ПРОБЛЕМЫ
ИДЕАЛИЗМА.
СБОРНИК СТАТЕЙ [1902]
Под ред. М. А. Колерова. М.:
Модест Колеров и “Три квадрата”, 2002. 893 с. Тираж 1000 экз. (Серия
“Исследования по истории русской мысли”, т. 8)
“Это было в большом провинциальном городе, давным-давно, в
эпоху появления „Проблем идеализма“. Толстая, написанная наполовину
варварски-схоластическим языком, книга читалась нарасхват в широких кругах
образованного общества.

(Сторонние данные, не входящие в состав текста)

/-- Register map of GATE (R514). -/
def gateRegs : List RegDef := [
  ⟨0x40, 4, 1, .rw, 0x0, 0x1, false⟩,  -- GATE_CFG
  ⟨0x44, 4, 1, .ro, 0x0, 0x0, false⟩,  -- GATE_STATUS
  ⟨0x48, 4, 1, .rwl, 0x0, 0xffffffff, false⟩,  -- GATE_BASE_LO
  ⟨0x4c, 4, 1, .rwh, 0x0, 0xffffffff, false⟩,  -- GATE_BASE_HI
  ⟨0x50, 4, 1, .rw, 0x0, 0x3fffffff, false⟩,  -- GATE_CYCLE
  ⟨0x54, 4, 1, .rw, 0x0, 0x1ff, false⟩,  -- GATE_LEN
  ⟨0x58, 4, 1, .wo, 0x0, 0x3, false⟩,  -- GATE_CMD
  ⟨0x5c, 4, 1, .ro, 0x0, 0x0, false⟩,  -- GATE_SKIPPED
  ⟨0x60, 4, 4, .ro, 0x0, 0x0, false⟩,  -- GATE_OVERSIZE
  ⟨0x70, 4, 1, .rol, 0x0, 0x0, false⟩,  -- GATE_ACTIVE_BASE_LO
  ⟨0x74, 4, 1, .ro, 0x0, 0x0, false⟩,  -- GATE_ACTIVE_BASE_HI
  ⟨0x78, 4, 1, .ro, 0x0, 0x0, false⟩,  -- GATE_ACTIVE_CYCLE
  ⟨0x400, 4, 256, .rw, 0x0, 0xffffffff, false⟩,  -- GCL_A
  ⟨0x800, 4, 256, .rw, 0x0, 0xffffffff, false⟩]  -- GCL_B

/-- Register map of POLICE (R515). -/
def policeRegs : List RegDef := [
  ⟨0x40, 4, 1, .rws, 0x0, 0x1ffff, false⟩,  -- POLICE_COLOUR
  ⟨0x50, 4, 1, .wo, 0x0, 0x1, false⟩,  -- POLICE_COUNT_CLR
  ⟨0x400, 32, 64, .rws, 0x0, 0xffff7fff, false⟩,  -- POL_MATCH
  ⟨0x404, 32, 64, .rws, 0x0, 0x3f1f, false⟩,  -- POL_USE
  ⟨0x408, 32, 64, .rws, 0x0, 0xfff, false⟩,  -- POL_REMARK
  ⟨0x40c, 32, 64, .rws, 0x0, 0x1ffffff, false⟩,  -- POL_CIR
  ⟨0x410, 32, 64, .rws, 0x0, 0x1ffffff, false⟩,  -- POL_PIR
  ⟨0x414, 32, 64, .rws, 0x0, 0xffffffff, false⟩,  -- POL_BURST
  ⟨0x418, 32, 64, .ro, 0x0, 0x0, false⟩,  -- POL_LEVEL_C
  ⟨0x41c, 32, 64, .ro, 0x0, 0x0, false⟩,  -- POL_LEVEL_P
  ⟨0xc00, 4, 256, .ro, 0x0, 0x0, false⟩]  -- POL_COUNT

/-- Register map of CISTERN (R516). -/
def cisternRegs : List RegDef := [
  ⟨0x40, 4, 1, .ro, 0x0, 0x0, false⟩,  -- CIS_POOL
  ⟨0x44, 4, 1, .wo, 0x0, 0x13f, false⟩,  -- CIS_FLUSH
  ⟨0x48, 4, 1, .rol, 0x0, 0x0, false⟩,  -- CIS_FLUSH_PEND_LO
  ⟨0x4c, 4, 1, .ro, 0x0, 0x0, false⟩,  -- CIS_FLUSH_PEND_HI
  ⟨0x50, 4, 1, .ro, 0x0, 0x0, false⟩,  -- CIS_ECC_CORR
  ⟨0x54, 4, 1, .ro, 0x0, 0x0, false⟩,  -- CIS_ECC_UNCORR
  ⟨0x58, 4, 1, .ro, 0x0, 0x0, false⟩,  -- CIS_ECC_ADDR
  ⟨0x5c, 4, 1, .ro, 0x0, 0x0, false⟩,  -- CIS_HOST_WRITES
  ⟨0x60, 4, 1, .wo, 0x0, 0x1, false⟩,  -- CIS_COUNT_CLR
  ⟨0x400, 8, 64, .rws, 0x10000040, 0x7fff7fff, false⟩,  -- CIS_Q_CFG
  ⟨0x404, 8, 64, .ro, 0x0, 0x0, false⟩,  -- CIS_Q_STATUS
  ⟨0x800, 4, 64, .ro, 0x0, 0x0, false⟩]  -- CIS_Q_DROPS

/-- Register map of EVT (R532). -/
def evtRegs : List RegDef := [
  ⟨0x40, 4, 1, .rw, 0x3, 0x7, false⟩,  -- EVT_CFG
  ⟨0x44, 4, 1, .wo, 0x0, 0x1ff, false⟩,  -- EVT_FIRE
  ⟨0x48, 4, 1, .ro, 0x0, 0x0, false⟩,  -- EVT_LOOP_INFO
  ⟨0x4c, 4, 1, .ro, 0x0, 0x0, false⟩,  -- EVT_COLLIDE
  ⟨0x50, 4, 1, .wo, 0x0, 0x1, false⟩,  -- EVT_COUNT_CLR
  ⟨0x54, 4, 1, .wo, 0x0, 0x1, false⟩,  -- EVT_TASK_CLR
  ⟨0x400, 4, 256, .rws, 0x0, 0x80ff80ff, false⟩,  -- EVT_PROD
  ⟨0x800, 4, 192, .rws, 0x0, 0x80ff80ff, false⟩,  -- EVT_TASK
  ⟨0xb00, 4, 192, .ro, 0x0, 0x0, false⟩]  -- EVT_TASK_STAT

/-- Register map of FLT (R537, R538, R550, R551). -/
def fltRegs : List RegDef := [
  ⟨0x40, 4, 1, .rw, 0xc801, 0xffff03, false⟩,  -- FLT_CFG
  ⟨0x44, 4, 1, .ro, 0x0, 0x0, false⟩,  -- FLT_STATUS
  ⟨0x50, 4, 4, .rw, 0x0, 0x1f, false⟩,  -- FLT_REACT
  ⟨0x60, 4, 1, .ro, 0x0, 0x0, false⟩,  -- FLT_FIRST
  ⟨0x68, 4, 1, .rol, 0x0, 0x0, false⟩,  -- FLT_FIRST_T_LO
  ⟨0x6c, 4, 1, .ro, 0x0, 0x0, false⟩,  -- FLT_FIRST_T_HI
  ⟨0x70, 4, 3, .ro, 0x0, 0x0, false⟩,  -- FLT_SAMECYCLE
  ⟨0x7c, 4, 1, .wo, 0x0, 0x1, false⟩,  -- FLT_FIRST_CLR
  ⟨0x80, 4, 1, .wo, 0x0, 0x77f, false⟩,  -- FLT_ACK
  ⟨0x84, 4, 1, .ro, 0x0, 0x0, false⟩,  -- FLT_ACK_RESULT
  ⟨0x90, 4, 3, .ro, 0x0, 0x0, false⟩,  -- FLT_RAISED
  ⟨0xa0, 4, 3, .ro, 0x0, 0x0, false⟩,  -- FLT_ACKED
  ⟨0x100, 4, 96, .rw, 0x0, 0x3, false⟩,  -- FLT_SEV
  ⟨0x400, 4, 384, .ro, 0x0, 0x0, false⟩]  -- FLT_REC

/-- Register map of HEAT (R559, R570). -/
def heatRegs : List RegDef := [
  ⟨0x40, 4, 1, .rw, 0xa0500, 0xff0f00, false⟩,  -- HEAT_CFG
  ⟨0x44, 4, 1, .ro, 0x0, 0x0, false⟩,  -- HEAT_STATUS
  ⟨0x48, 4, 1, .rw, 0x7d7369, 0xffffff, false⟩,  -- HEAT_DIE_LIMITS
  ⟨0x4c, 4, 1, .rw, 0x5a5046, 0xffffff, false⟩,  -- HEAT_PIC_LIMITS
  ⟨0x50, 4, 1, .rw, 0x414, 0xffff, false⟩,  -- HEAT_RISE
  ⟨0x54, 4, 1, .rw, 0xb0b, 0xf0f, false⟩,  -- HEAT_THR_ACT
  ⟨0x58, 4, 1, .rw, 0x2710, 0xffff, false⟩,  -- HEAT_THR_BUDGET
  ⟨0x5c, 4, 1, .ro, 0x0, 0x0, false⟩,  -- HEAT_HOT_DIE
  ⟨0x60, 4, 1, .ro, 0x0, 0x0, false⟩,  -- HEAT_HOT_PIC
  ⟨0x64, 4, 1, .ro, 0x0, 0x0, false⟩,  -- HEAT_RESTART
  ⟨0x68, 4, 1, .rol, 0x0, 0x0, false⟩,  -- HEAT_SHUT_T_LO
  ⟨0x6c, 4, 1, .ro, 0x0, 0x0, false⟩,  -- HEAT_SHUT_T_HI
  ⟨0x70, 4, 1, .ro, 0x0, 0x0, false⟩,  -- HEAT_SHUT_INFO
  ⟨0x74, 4, 1, .ro, 0x0, 0x0, false⟩,  -- HEAT_SHUT_TEMP
  ⟨0x400, 4, 64, .ro, 0x0, 0x0, false⟩,  -- HEAT_DIE
  ⟨0x500, 4, 32, .ro, 0x0, 0x0, false⟩,  -- HEAT_PIC
  ⟨0x600, 4, 32, .rw, 0x0, 0xffffffff, false⟩]  -- HEAT_PIC_COEF

/-- Register map of XBAR (R572, R588). -/
def xbarRegs : List RegDef := [
  ⟨0x40, 4, 1, .rw, 0x640080, 0xffff0ff1, false⟩,  -- XBAR_CFG
  ⟨0x44, 4, 1, .ro, 0x0, 0x0, false⟩,  -- XBAR_STATUS
  ⟨0x48, 4, 1, .ro, 0x0, 0x0, false⟩,  -- XBAR_TIMEOUT_INFO
  ⟨0x4c, 4, 1, .ro, 0x0, 0x0, false⟩,  -- XBAR_SPARSE_ERR
  ⟨0x50, 4, 1, .ro, 0x0, 0x0, false⟩,  -- XBAR_ECC_CORR
  ⟨0x54, 4, 1, .ro, 0x0, 0x0, false⟩,  -- XBAR_ECC_UNCORR
  ⟨0x58, 4, 1, .ro, 0x0, 0x0, false⟩,  -- XBAR_ECC_ADDR
  ⟨0x5c, 4, 1, .wo, 0x0, 0x1, false⟩,  -- XBAR_COUNT_CLR
  ⟨0x80, 4, 14, .rw, 0x0, 0xf, false⟩,  -- XBAR_QOS
  ⟨0x100, 8, 14, .rw, 0x0, 0xffffffff, false⟩,  -- XBAR_PRIO_A
  ⟨0x104, 8, 14, .rw, 0x0, 0xffff, false⟩]  -- XBAR_PRIO_B

/-- Register map of WELLHEAD (R619). -/
def wellheadRegs : List RegDef := [
  ⟨0x40, 4, 1, .ro, 0x0, 0x0, false⟩,  -- WH_STATUS
  ⟨0x44, 4, 1, .wo, 0x0, 0xff, false⟩,  -- WH_CMD
  ⟨0x48, 4, 1, .rw, 0x0, 0xffffffff, false⟩,  -- WH_ARG0
  ⟨0x4c, 4, 1, .rw, 0x0, 0xffffffff, false⟩,  -- WH_ARG1
  ⟨0x50, 4, 1, .ro, 0x0, 0x0, false⟩,  -- WH_BOOT_STATUS
  ⟨0x54, 4, 1, .ro, 0x0, 0x0, false⟩,  -- WH_SEQ
  ⟨0x58, 4, 1, .ro, 0x0, 0x0, false⟩,  -- WH_SVN
  ⟨0x5c, 4, 1, .ro, 0x0, 0x0, false⟩,  -- WH_KEYS
  ⟨0x60, 4, 1, .ro, 0x0, 0x0, false⟩,  -- WH_ATTEST_REM
  ⟨0x64, 4, 1, .ro, 0x0, 0x0, false⟩,  -- WH_ATTEST_INDEX
  ⟨0x68, 4, 1, .rw, 0x0, 0xfff000, false⟩,  -- WH_ATTEST_BASE
  ⟨0x6c, 4, 1, .ro, 0x0, 0x0, false⟩,  -- WH_STAGE
  ⟨0x70, 4, 1, .ro, 0x0, 0x0, false⟩,  -- WH_STAGED_KERNEL_VER
  ⟨0x74, 4, 1, .ro, 0x0, 0x0, false⟩,  -- WH_DEBUG
  ⟨0x78, 4, 1, .ro, 0x0, 0x0, false⟩,  -- WH_COUNTS
  ⟨0x80, 4, 4, .ro, 0x0, 0x0, false⟩,  -- WH_NONCE
  ⟨0x100, 4, 17, .ro, 0x0, 0x0, false⟩,  -- WH_ATTEST_PUB
  ⟨0x400, 4, 768, .rw, 0x0, 0xffffffff, false⟩]  -- WH_DATA

/-- Register map of CENSUS (R624). -/
def censusRegs : List RegDef := [
  ⟨0x40, 4, 1, .wo, 0x0, 0x7, false⟩,  -- CEN_CMD
  ⟨0x44, 4, 1, .rw, 0x1ff, 0x1ff, false⟩,  -- CEN_SEL
  ⟨0x48, 4, 1, .rw, 0x0, 0xff, false⟩,  -- CEN_BASE
  ⟨0x4c, 4, 1, .ro, 0x0, 0x0, false⟩,  -- CEN_STATUS
  ⟨0x50, 4, 1, .rol, 0x0, 0x0, false⟩,  -- CEN_T_LO
  ⟨0x54, 4, 1, .ro, 0x0, 0x0, false⟩,  -- CEN_T_HI
  ⟨0x58, 4, 1, .ro, 0x0, 0x0, false⟩]  -- CEN_SIZE

/-- Register map of TMUX (R632). -/
def tmuxRegs : List RegDef := [
  ⟨0x40, 4, 2, .rw, 0x0, 0xfff000f, false⟩,  -- TMUX_ATEST
  ⟨0x60, 4, 8, .rw, 0x0, 0x1ffff, false⟩]  -- TMUX_DTEST

end Sys2Proof
end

О ней говорили повсюду, ей посвящали хвалебные
фельетоны, по поводу нее читались реферат за рефератом”. Этой цитатой из
мемуаров П. Юшкевича, в нарушение всех традиционных законов жанра, ибо для
жанра научной статьи начать текст с цитаты есть примерно то же самое, что для
театра XIX века актеру повернуться к зрителям спиной, открывается второе (первое
принадлежит перу Н. С. Плотникова) фундаментальное предисловие к переизданию
сборника “Проблемы идеализма”, осуществленному самим автором предисловия, М. А.
Колеровым, совместно с издательством “Три квадрата”. Сразу же оговорюсь, что
переиздание это, с точки зрения книжного дела, образцовое: изящный дизайн и
формат, твердый переплет, бумага двух цветов — белого и желтого — для
различения текста самих “Проблем”, т. е. “сборника статей С. Н. Булгакова,
кн. Е. Н. Трубецкого, П. Г. [П. Б. Струве], Н. А. Бердяева, С. Л. Франка, С. А.
Аскольдова, кн. С. Н. Трубецкого, П. И. Новгородцева, Б. А. Кистяковского, А.
С. Лаппо-Данилевского, С. Ф. Ольденбурга, Д. Е. Жуковского под редакцией П. И.
Новгородцева” (“желтые страницы”) — и текста предисловий, комментария и именного
указателя (“белые страницы”). Огромной редкостью является фактически полное
отсутствие опечаток1.
Однако и полиграфические достоинства нынешней книги, и несомненная
содержательная ценность вряд ли сделают ее в 2002 году тем интеллектуальным
бестселлером, каковым, без сомнения, эта книга являлась в 1902 году; книга,
гораздо хуже изданная. Более того: “первые” “Проблемы идеализма”, обозначив
поворот к “идеализму” в общественном сознании 1900-х, явились вместе с тем и
манифестацией кредо авторов, ставших в недолгом последствии признанной
гордостью и славой русской мысли. Вторичное рождение сборника через сто лет,
возможно, станет их братскою могилой.
Идейный замысел переиздания “Проблем идеализма” достаточно
отчетливо артикулирован и в открывающей переиздание статье Н. С. Плотникова
“Философия „Проблем идеализма“”2, и в
полнометражном и самостоятельном историческом исследовании М. А. Колерова “Idealismus
militans: история и общественный смысл сборника „Проблемы идеализма“”3, и по объему, и по стилю выходящему далеко за рамки обычных
повествовательных предисловий. Суть его в следующем: вся предыдущая “история
философии” периода начала ХХ века основана на смешении двух языков: языка
предмета и метаязыка описания предмета. Именно поэтому она не является строгонаучной
и представляет собой не “историю” как научную дисциплину (в данном случае,
понятно, не историю фактов, а историю идей), а, скорее, вариант мифологии, где
апелляция к самоинтерпретации подменяет реконструкцию оснований дискурса.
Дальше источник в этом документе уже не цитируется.